Stored data entries.
□ □ □ □

/-- Sending a byte: the instance, the stream, and nothing else. -/
theorem sendByte_spec (b : BitVec 2) (s : State) (r : BitVec 3) :
    (sendByte b s r).inst b =
      { s.inst b with rem := r, state := if r = 0 then .awaitStop else (s.inst b).state } ∧
    (∀ c, c ≠ b → (sendByte b s r).inst c = s.inst c) ∧
    (sendByte b s r).out b = s.out b ++ [.txdata (s.memRead b r.toNat)] ++ (if r = 0 then [.stop] else []) ∧
    (∀ c, c ≠ b → (sendByte b s r).out c = s.out c) ∧
    sendByte b s r = { s with bus := (sendByte b s r).bus, busOut := (sendByte b s r).busOut } := by
  refine ⟨?_, fun c hc => ?_, ?_, fun c hc => ?_, ?_⟩ <;> unfold sendByte <;> split
  all_goals first | rfl | simp_all

/-- Receiving a byte: the instance, the stream, and nothing else. -/
theorem receiveByte_spec (b : BitVec 2) (v : Byte) (s : State) (r : BitVec 3) :
    (receiveByte b v s r).inst b =
      { s.inst b with
        rem := r, buf := withLane (s.inst b).buf r.toNat v,
        state := if r = 0 then .awaitStop else .receivingData } ∧
    (∀ c, c ≠ b → (receiveByte b v s r).inst c = s.inst c) ∧
    (receiveByte b v s r).out b = s.out b ++ (if r = 0 then [.nack, .stop] else [.ack]) ∧
    (∀ c, c ≠ b → (receiveByte b v s r).out c = s.out c) ∧
    receiveByte b v s r = { s with bus := (receiveByte b v s r).bus, busOut := (receiveByte b v s r).busOut } := by
  refine ⟨?_, fun c hc => ?_, ?_, fun c hc => ?_, ?_⟩ <;> unfold receiveByte <;> split
  all_goals first | rfl | simp_all

/-- `STOP` in `AwaitStop`: the underflow, or the vote back, the gate open, the event posted. -/
theorem finishTransaction_cases (b : BitVec 2) (s : State) :
    (s.vote s.params.BUS_ACTIVE_LEVEL = 0 ∧
      finishTransaction b s = .fatal (.voteUnderflow s.params.BUS_ACTIVE_LEVEL)) ∨
    (s.vote s.params.BUS_ACTIVE_LEVEL ≠ 0 ∧
      finishTransaction b s =
        .done { (s.setVote s.params.BUS_ACTIVE_LEVEL (s.vote s.params.BUS_ACTIVE_LEVEL - 1)).setInst b
            { s.inst b with available := true, state := .idle } with
          EV := s.EV ||| eventMask (s.inst b).evid }) := by
  rcases unblock_cases s.params.BUS_ACTIVE_LEVEL s with ⟨h, hu⟩ | ⟨h, hu⟩
  · exact .inl ⟨h, by simp [finishTransaction, hu]⟩
  · exact .inr ⟨h, by simp [finishTransaction, hu]⟩

/-- An accepted `XSTART`: the overflow, or the vote taken and the transaction begun. -/
theorem startTransaction_cases (b : BitVec 2) (mode : Mode) (paddr : BitVec 7) (raddr : Byte) (count : BitVec 3)
    (evid : BitVec 5) (s : State) :
    (s.vote s.params.BUS_ACTIVE_LEVEL < s.params.VOTE_MAX ∧
      startTransaction b mode paddr raddr count evid s =
        .done (((s.setVote s.params.BUS_ACTIVE_LEVEL (s.vote s.params.BUS_ACTIVE_LEVEL + 1)).setInst b
          { s.inst b with
            available := false, mode := mode, paddr := paddr, raddr := raddr, rem := count, evid := evid,
            state := .awaitAddressAck }).emit b [.start, .txdata (addrByte paddr 0)])) ∨
    (s.params.VOTE_MAX ≤ s.vote s.params.BUS_ACTIVE_LEVEL ∧
      startTransaction b mode paddr raddr count evid s = .fatal (.voteOverflow s.params.BUS_ACTIVE_LEVEL)) := by
  rcases block_cases s.params.BUS_ACTIVE_LEVEL s with ⟨h, hb⟩ | ⟨h, hb⟩
  · exact .inl ⟨h, by simp [startTransaction, hb]⟩
  · exact .inr ⟨h, by simp [startTransaction, hb]⟩

/-- The transition table: which of the things a sub-event can do it does. -/
theorem handle_cases (b : BitVec 2) (ev : SubEvent) (s : State) :
    (expects s.params.READ_ADDR_ACK (s.inst b).state ev.kind = false ∧
      handle b ev s = .fatal (.unexpectedSubevent b (s.inst b).state ev.kind)) ∨
    ((s.inst b).state = .awaitAddressAck ∧ ev = .ack ∧ handle b ev s = .done (ackAddress b s)) ∨
    ((s.inst b).state = .awaitRegisterAck ∧ ev = .ack ∧ handle b ev s = .done (ackRegister b s)) ∨
    ((s.inst b).state = .awaitReadRestartAck ∧ ev = .ack ∧ s.params.READ_ADDR_ACK = .advance ∧
      handle b ev s = .done (s.goto b .receivingData)) ∨
    ((s.inst b).state = .writingData ∧ ev = .ack ∧ handle b ev s = withDataByte b s (sendByte b s)) ∨
    (((s.inst b).state = .awaitReadRestartAck ∨ (s.inst b).state = .receivingData) ∧
      ∃ v, ev = .rx v ∧ handle b ev s = withDataByte b s (receiveByte b v s)) ∨
    ((s.inst b).state = .awaitStop ∧ ev = .stop ∧ handle b ev s = finishTransaction b s) := by
  cases hst : (s.inst b).state <;> cases ev <;> cases hr : s.params.READ_ADDR_ACK <;>
    simp [handle, hst, hr, expects, unexpected, SubEvent.kind, ackReadRestart]

/-! ### The operations of the state machine once their checks have passed (rules R160 and R127) -/

theorem execXstart_passed {s : State} {bus : BitVec 2} {mode : Mode} {paddr : BitVec 7} {raddr : Byte}
    {count : BitVec 3} {evid : BitVec 5} (h : s.HALT = false)
    (hw : (Instr.xstart bus mode paddr raddr count evid).wellFormed s.params = true)
    (ha : (s.inst bus).available = true) :
    exec (.xstart bus mode paddr raddr count evid) s =
      conclude .host s (startTransaction bus mode paddr raddr count evid s) := by
  simp only [Instr.wellFormed] at hw
  simp only [exec, execXstart, checked_run _ h hw, unlessBusy, if_pos ha]

theorem execXstat_passed {s : State} {bus : BitVec 2} (h : s.HALT = false)
    (hw : (Instr.xstat bus).wellFormed s.params = true) :
    exec (.xstat bus) s = accept .host (xstatWord (s.inst bus)) s := checked_run _ h hw

theorem execBufwr_passed {s : State} {bus lane : BitVec 2} {byte : Byte} (h : s.HALT = false)
    (hw : (Instr.bufwr bus lane byte).wellFormed s.params = true) (ha : (s.inst bus).available = true) :
    exec (.bufwr bus lane byte) s = accept .host 0 (s.memWrite bus lane.toNat byte) := by
  simp only [Instr.wellFormed] at hw
  simp only [exec, execBufwr, checked_run _ h hw, unlessBusy, if_pos ha]

theorem execBufrd_passed {s : State} {bus : BitVec 2} (h : s.HALT = false)
    (hw : (Instr.bufrd bus).wellFormed s.params = true) :
    exec (.bufrd bus) s = if (s.inst bus).available then accept .host (s.inst bus).buf s
      else accept .host (Config.freeWord s.drawn) { s with drawn := s.drawn + 1 } := checked_run _ h hw

/-- "the pseudocode of a handler is the whole effect of the `SUBEV` step after the dispatch" (rule R160). -/
theorem execSubev_passed {s : State} {bus : BitVec 2} {ev : SubEvent} (h : s.HALT = false)
    (hw : (Instr.subev bus ev).wellFormed s.params = true) :
    exec (.subev bus ev) s = conclude .sev s.wakeUp (handle bus ev s.wakeUp) := checked_run _ h hw

/-! ### Delivery, words and inputs (rules R244, R127, R129) -/

/-- The delivery step: nothing when it is not enabled, else the flag cleared, the Host woken, the handler run. -/
theorem deliver_cases (b : BitVec 2) (s : State) :
    (deliveryKind b s = none ∧ deliver b s = .next s) ∨
    (∃ kind, deliveryKind b s = some kind ∧
      deliver b s = concludeUnanswered ((s.setInst b ((s.inst b).clearFlag kind)).wakeUp)
        (handle b (SubEvent.ofKind kind (s.inst b).RXDATA) ((s.setInst b ((s.inst b).clearFlag kind)).wakeUp))) := by
  cases h : deliveryKind b s with
  | none => exact .inl ⟨rfl, by simp [deliver, h]⟩
  | some kind => exact .inr ⟨kind, rfl, by simp [deliver, h, dispatchSubEvent]⟩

□ □ □ □

YOUR OBJECTIVE. Pull out each line of the entries that contains "unlessBusy".

ANSWER BELOW.
  simp only [exec, execXstart, checked_run _ h hw, unlessBusy, if_pos ha]
  simp only [exec, execBufwr, checked_run _ h hw, unlessBusy, if_pos ha]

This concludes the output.